[Extracted records]
-- ==== Sys2Proof/Laws/PerInstr.lean ====
section
/-! SUPPORT. Families of statements made per instruction, with one lemma for each constructor of Instr. -/

namespace Sys2Proof.Laws

open Sys2Proof
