/-- An amo to the scratchpad asks its bank in the next cycle. -/
theorem amoSpm_asks {s t : State} (h : s.Begins { audit := s.cur.sys.region } t) {d a b c : RegF} {kind : BitVec 4} {size : BitVec 2} {o : Ordr}
    (hf : t.RegsFree [d, a, b, c]) (ha : Rules.AccessFree t) (hr : ordRel o.ord = true → t.cur.allPerformed t.turn.q = true)
    (aligned : (t.rd a).toNat % amoBytes size = 0) (top : (t.rd a).toNat + amoBytes size ≤ spmSize) :
    ∃ u m, exec (.amo d a b c kind size 1#1 o) s = .next u ∧ s.Issued u ∧ m ∈ u.cur.cmds ∧ m.op = .amo d a b c kind size 1#1 o ∧
      (∃ r ∈ u.cur.reqs, r.due = s.stc + 1 ∧ r.cmd = m.id ∧ r.addr = (t.rd a).toNat ∧ r.len = amoBytes size) ∧ u.dram = s.dram := by
  obtain ⟨u, v, run, ends, m, mem, op, asks⟩ := h.accessLeaves (i := .amo d a b c kind size 1#1 o) rfl hf ha hr
    (P := fun v => ∃ m ∈ v.cur.cmds, m.op = .amo d a b c kind size 1#1 o ∧
      ∃ r ∈ v.cur.reqs, r.due = t.stc + 1 ∧ r.cmd = m.id ∧ r.addr = (t.rd a).toNat ∧ r.len = amoBytes size) (by
    rw [if_neg (by omega)]
    have stamped : t.Extends (t.stampFor t.turn.core (seqNum t.turn.q)).2 := State.stampFor_extends _
    generalize t.stampFor t.turn.core (seqNum t.turn.q) = drawn at stamped ⊢
    obtain ⟨st, t1⟩ := drawn
    dsimp only at stamped ⊢
    have here : t.turn.core = t1.turn.core := by rw [stamped.turn]
    let m : Cmd := { atomicCmd t.turn.q (.amo d a b c kind size 1#1 o) d (t.rd a).toNat [] (t1.rd b) (t1.rd c) [] with cal := t1.cal, stamp := st }
    have grows := stamped.trans (State.addCmd_extends m here)
    have taken := State.mem_addCmd m here
    generalize t1.addCmd t.turn.core m = added at grows taken
    obtain ⟨id', t2⟩ := added
    dsimp only at grows taken ⊢
    have here : t.turn.core = t2.turn.core := by rw [grows.turn]
    refine ⟨_, rfl, grows.trans ((State.firstRow_extends _ _ _ _ _ here).trans (State.holdLater_extends ..)), _,
      ((State.firstRow_extends _ _ _ _ _ here).trans (State.holdLater_extends ..)).cmds _ taken, rfl,
      _, (State.holdLater_extends ..).reqs _ (State.mem_firstRow _ _ _ _ _ here), ?_, rfl, rfl, rfl⟩
    exact congrArg (· + 1) grows.stc)
  rw [← h.stc]
  obtain ⟨r, asked, due, rest⟩ := asks
  exact ⟨u, m, run, ends.issued, ends.mem_cmds mem, op, ⟨r, ends.mem_reqs asked, due, rest⟩, ends.dram⟩

end Sys2Proof.Machine

/-! SUPPORT. Atomics at their point: a hot word enters its cache, the kind is applied, and the old value is on its way (08 R219, R220; 13 R322; 14 R362). -/

namespace Sys2Proof.Machine

-- one after another: every waiting worker thread counts towards the check's memory limit
set_option Elab.async false

/-! ### A hot word enters its cache (13 R322) -/

/-- A cache with one set replaced: a word of the set is found among its new entries, every other as before. -/
theorem hotFind_ins (h : HotCache) (pa x : Nat) (l : List (Nat × Word)) :
    hotFind (SMap.ins h (hotSet pa) l) x = if hotSet x = hotSet pa then (l.find? fun e => e.1 = x / 8).map (·.2) else hotFind h x := by
  by_cases same : hotSet x = hotSet pa
  · rw [if_pos same, hotFind, same, SMap.get_ins]
  · rw [if_neg same, hotFind, SMap.get_ins_ne _ _ _ _ _ same, hotFind]

/-- An entry brought to the front of its set is found as before, and so is every other. -/
theorem find?_front {l : List (Nat × Word)} {w : Nat} {e : Nat × Word} (found : l.find? (fun y => y.1 = w) = some e) (x : Nat) :
    (e :: l.filter fun y => y.1 ≠ w).find? (fun y => y.1 = x) = l.find? (fun y => y.1 = x) := by
  obtain ⟨-, rfl⟩ := find?_key (key := Prod.fst) found
  by_cases own : x = e.1
  · subst own
    rw [found, List.find?_cons_of_pos (by simp)]
  · rw [List.find?_cons_of_neg (by simpa using Ne.symm own), List.find?_filter]
    congr 1
    funext y
    by_cases at_ : y.1 = x
    · simp [at_, own]
    · simp [at_]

■ **TASK TO COMPLETE**
Your response should be each line that includes the word "drawn", copied from the records.

■ **THE ANSWER**
    generalize t.stampFor t.turn.core (seqNum t.turn.q) = drawn at stamped ⊢
    obtain ⟨st, t1⟩ := drawn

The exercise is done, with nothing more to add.